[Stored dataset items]
══════════
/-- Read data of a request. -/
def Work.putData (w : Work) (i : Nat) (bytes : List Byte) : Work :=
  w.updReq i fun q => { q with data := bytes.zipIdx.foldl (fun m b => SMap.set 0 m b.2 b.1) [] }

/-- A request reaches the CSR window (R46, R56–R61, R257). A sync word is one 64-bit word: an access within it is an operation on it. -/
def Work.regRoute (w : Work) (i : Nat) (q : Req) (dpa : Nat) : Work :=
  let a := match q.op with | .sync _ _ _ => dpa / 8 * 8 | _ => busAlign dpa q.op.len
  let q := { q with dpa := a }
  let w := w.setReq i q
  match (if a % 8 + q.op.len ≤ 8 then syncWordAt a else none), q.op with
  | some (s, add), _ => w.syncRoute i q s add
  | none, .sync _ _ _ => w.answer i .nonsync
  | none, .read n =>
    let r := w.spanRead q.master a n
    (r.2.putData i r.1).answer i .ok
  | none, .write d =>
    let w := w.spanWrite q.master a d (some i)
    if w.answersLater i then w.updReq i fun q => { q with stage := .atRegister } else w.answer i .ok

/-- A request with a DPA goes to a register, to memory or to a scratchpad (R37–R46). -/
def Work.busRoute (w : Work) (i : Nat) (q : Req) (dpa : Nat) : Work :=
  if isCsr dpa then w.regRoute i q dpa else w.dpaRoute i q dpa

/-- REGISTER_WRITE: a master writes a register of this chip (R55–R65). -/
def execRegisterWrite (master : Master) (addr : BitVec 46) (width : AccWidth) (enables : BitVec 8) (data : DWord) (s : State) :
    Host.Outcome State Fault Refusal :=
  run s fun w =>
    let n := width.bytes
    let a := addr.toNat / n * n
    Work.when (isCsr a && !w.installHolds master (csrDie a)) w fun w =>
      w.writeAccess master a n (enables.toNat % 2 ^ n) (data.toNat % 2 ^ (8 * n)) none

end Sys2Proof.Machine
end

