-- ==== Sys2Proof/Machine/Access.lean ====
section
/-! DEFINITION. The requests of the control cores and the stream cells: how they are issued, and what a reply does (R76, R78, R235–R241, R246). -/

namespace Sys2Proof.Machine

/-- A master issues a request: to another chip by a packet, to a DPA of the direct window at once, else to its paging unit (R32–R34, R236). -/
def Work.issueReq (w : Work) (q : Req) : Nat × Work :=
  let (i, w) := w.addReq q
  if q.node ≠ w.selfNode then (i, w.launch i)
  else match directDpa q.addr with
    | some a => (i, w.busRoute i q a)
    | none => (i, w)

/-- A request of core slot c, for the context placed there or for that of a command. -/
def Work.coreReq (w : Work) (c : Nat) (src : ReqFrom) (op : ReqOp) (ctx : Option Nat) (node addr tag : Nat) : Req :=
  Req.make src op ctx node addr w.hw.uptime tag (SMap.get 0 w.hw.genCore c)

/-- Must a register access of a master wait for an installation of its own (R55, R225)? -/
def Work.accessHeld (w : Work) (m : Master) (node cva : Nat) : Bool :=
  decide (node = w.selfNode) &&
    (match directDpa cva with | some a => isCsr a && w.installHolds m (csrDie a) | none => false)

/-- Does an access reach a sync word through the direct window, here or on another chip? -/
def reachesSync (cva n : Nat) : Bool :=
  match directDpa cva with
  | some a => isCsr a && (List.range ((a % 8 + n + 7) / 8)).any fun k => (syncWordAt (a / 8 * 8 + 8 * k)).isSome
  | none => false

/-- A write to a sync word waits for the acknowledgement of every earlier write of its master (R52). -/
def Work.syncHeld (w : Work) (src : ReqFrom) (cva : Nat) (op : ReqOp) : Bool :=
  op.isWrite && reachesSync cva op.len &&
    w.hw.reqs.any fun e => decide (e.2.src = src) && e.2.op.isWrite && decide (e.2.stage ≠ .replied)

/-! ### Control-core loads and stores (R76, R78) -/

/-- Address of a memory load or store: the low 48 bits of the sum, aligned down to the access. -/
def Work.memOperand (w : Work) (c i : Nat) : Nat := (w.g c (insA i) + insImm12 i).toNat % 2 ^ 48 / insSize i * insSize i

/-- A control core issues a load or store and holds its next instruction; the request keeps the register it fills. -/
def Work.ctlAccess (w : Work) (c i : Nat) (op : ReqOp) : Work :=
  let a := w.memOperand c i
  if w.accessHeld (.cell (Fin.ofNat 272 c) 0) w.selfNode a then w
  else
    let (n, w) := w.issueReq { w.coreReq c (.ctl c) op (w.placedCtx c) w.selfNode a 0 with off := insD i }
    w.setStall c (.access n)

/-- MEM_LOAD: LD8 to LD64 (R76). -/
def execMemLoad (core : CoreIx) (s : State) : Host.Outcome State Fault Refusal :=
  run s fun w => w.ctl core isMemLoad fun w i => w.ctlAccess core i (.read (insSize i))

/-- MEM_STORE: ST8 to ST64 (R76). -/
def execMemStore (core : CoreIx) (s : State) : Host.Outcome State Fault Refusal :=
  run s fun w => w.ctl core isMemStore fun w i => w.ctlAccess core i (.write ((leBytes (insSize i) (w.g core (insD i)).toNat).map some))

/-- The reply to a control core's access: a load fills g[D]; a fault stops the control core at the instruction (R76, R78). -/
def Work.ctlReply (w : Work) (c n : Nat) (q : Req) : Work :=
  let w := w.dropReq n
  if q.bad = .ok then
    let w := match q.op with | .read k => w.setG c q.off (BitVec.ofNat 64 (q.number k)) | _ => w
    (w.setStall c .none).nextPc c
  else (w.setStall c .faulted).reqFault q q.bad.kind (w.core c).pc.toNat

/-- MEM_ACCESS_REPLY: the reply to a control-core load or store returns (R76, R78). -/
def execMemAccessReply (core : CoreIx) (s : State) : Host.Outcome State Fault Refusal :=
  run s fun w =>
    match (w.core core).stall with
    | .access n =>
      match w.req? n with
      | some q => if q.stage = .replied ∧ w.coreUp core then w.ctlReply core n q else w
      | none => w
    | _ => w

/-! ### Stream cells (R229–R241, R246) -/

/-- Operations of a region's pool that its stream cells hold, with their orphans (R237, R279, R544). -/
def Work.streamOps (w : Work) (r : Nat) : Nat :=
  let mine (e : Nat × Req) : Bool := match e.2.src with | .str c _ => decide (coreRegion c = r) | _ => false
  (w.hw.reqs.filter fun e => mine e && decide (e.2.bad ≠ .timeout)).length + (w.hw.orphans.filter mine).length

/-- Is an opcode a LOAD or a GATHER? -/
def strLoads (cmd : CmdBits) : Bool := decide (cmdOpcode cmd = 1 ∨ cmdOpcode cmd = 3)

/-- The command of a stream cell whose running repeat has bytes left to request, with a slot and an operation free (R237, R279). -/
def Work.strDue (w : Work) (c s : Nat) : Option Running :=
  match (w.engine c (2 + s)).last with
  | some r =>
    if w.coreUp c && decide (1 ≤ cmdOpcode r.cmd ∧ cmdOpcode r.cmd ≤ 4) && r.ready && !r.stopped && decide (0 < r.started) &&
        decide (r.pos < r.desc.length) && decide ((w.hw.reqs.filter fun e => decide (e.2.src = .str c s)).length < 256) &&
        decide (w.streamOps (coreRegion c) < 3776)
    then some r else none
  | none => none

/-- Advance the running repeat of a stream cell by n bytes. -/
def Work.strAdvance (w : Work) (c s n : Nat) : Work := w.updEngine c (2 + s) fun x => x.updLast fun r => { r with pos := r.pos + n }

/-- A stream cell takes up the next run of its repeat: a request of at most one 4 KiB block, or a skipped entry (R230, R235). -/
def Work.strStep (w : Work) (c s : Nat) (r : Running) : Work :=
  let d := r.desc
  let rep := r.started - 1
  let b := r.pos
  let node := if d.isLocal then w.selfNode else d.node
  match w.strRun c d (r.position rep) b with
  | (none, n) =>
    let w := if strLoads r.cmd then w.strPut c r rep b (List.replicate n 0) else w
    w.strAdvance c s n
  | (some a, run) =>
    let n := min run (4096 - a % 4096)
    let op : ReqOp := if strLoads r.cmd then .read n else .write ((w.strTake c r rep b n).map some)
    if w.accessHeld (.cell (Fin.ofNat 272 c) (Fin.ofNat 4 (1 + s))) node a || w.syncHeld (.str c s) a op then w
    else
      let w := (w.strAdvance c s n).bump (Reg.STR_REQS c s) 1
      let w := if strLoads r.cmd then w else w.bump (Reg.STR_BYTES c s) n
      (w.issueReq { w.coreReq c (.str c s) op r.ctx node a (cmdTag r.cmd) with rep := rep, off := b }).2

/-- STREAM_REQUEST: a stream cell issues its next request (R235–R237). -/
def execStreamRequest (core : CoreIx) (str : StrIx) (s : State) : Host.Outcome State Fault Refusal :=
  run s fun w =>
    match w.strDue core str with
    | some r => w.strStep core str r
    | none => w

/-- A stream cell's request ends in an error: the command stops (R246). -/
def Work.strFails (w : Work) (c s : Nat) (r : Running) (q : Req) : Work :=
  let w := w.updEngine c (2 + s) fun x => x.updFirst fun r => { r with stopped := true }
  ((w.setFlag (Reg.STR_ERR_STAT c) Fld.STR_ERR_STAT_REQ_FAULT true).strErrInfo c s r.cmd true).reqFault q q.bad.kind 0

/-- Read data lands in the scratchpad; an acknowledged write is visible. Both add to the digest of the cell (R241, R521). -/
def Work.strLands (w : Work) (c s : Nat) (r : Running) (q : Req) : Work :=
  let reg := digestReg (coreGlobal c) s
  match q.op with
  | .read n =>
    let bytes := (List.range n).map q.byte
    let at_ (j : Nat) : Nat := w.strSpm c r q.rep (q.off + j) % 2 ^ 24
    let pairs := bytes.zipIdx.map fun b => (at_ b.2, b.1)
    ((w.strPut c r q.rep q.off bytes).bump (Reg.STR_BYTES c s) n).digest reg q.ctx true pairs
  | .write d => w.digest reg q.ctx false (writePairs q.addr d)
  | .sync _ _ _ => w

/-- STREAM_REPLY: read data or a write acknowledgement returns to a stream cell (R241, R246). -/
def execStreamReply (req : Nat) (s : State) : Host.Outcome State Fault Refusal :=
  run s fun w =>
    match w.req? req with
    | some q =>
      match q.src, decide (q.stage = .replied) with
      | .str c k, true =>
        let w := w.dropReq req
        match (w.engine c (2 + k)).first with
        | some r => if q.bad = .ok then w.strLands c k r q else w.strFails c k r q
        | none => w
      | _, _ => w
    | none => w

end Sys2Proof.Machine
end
══════════
→ What is needed:
When a line in the records above contains the word "coreUp", copy it.

→ Reply:
      | some q => if q.stage = .replied ∧ w.coreUp core then w.ctlReply core n q else w
    if w.coreUp c && decide (1 ≤ cmdOpcode r.cmd ∧ cmdOpcode r.cmd ≤ 4) && r.ready && !r.stopped && decide (0 < r.started) &&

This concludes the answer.